▶ **REQUIRED WORK**
Every line from the one with "namespace Sys2Proof" to the end of the entries, both included, is to be copied exactly; the other lines stay out.

▶ **INPUT MATERIAL**

-- ==== Sys2Proof/Word.lean ====
section
/-! DEFINITION. Words of the CT block: the 32-bit register word, the 12-bit byte offset, the 48-bit
command word and its three fields (00_scope.md R7, 30_encoding.md R111). -/

namespace Sys2Proof

/-- A register of the block: "32 bits, every register" (00_scope.md R5). -/
abbrev Word := BitVec 32

/-- A byte offset from `BASE_ADDR`, 0x000 to 0xFFF (30_encoding.md R111). -/
abbrev Offset := BitVec 12

/-- One operation as the spec encodes it: `K OOO DDDDDDDD` (30_encoding.md R111). -/
abbrev CommandWord := BitVec 48

/-- Bits 47:44 (30_encoding.md R111). -/
def CommandWord.kind (w : CommandWord) : BitVec 4 := w.extractLsb' 44 4

/-- Bits 43:32 (30_encoding.md R111). -/
def CommandWord.off (w : CommandWord) : Offset := w.extractLsb' 32 12

/-- Bits 31:0 (30_encoding.md R111). -/
def CommandWord.data (w : CommandWord) : Word := w.extractLsb' 0 32

/-- The command word with the three given fields (30_encoding.md R111). -/
def CommandWord.make (kind : BitVec 4) (off : Offset) (data : Word) : CommandWord :=
  (kind ++ off) ++ data

end Sys2Proof
end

▶ **YOUR SOLUTION**
namespace Sys2Proof

/-- A register of the block: "32 bits, every register" (00_scope.md R5). -/
abbrev Word := BitVec 32

/-- A byte offset from `BASE_ADDR`, 0x000 to 0xFFF (30_encoding.md R111). -/
abbrev Offset := BitVec 12

/-- One operation as the spec encodes it: `K OOO DDDDDDDD` (30_encoding.md R111). -/
abbrev CommandWord := BitVec 48

/-- Bits 47:44 (30_encoding.md R111). -/
def CommandWord.kind (w : CommandWord) : BitVec 4 := w.extractLsb' 44 4

/-- Bits 43:32 (30_encoding.md R111). -/
def CommandWord.off (w : CommandWord) : Offset := w.extractLsb' 32 12

/-- Bits 31:0 (30_encoding.md R111). -/
def CommandWord.data (w : CommandWord) : Word := w.extractLsb' 0 32

/-- The command word with the three given fields (30_encoding.md R111). -/
def CommandWord.make (kind : BitVec 4) (off : Offset) (data : Word) : CommandWord :=
  (kind ++ off) ++ data

end Sys2Proof
end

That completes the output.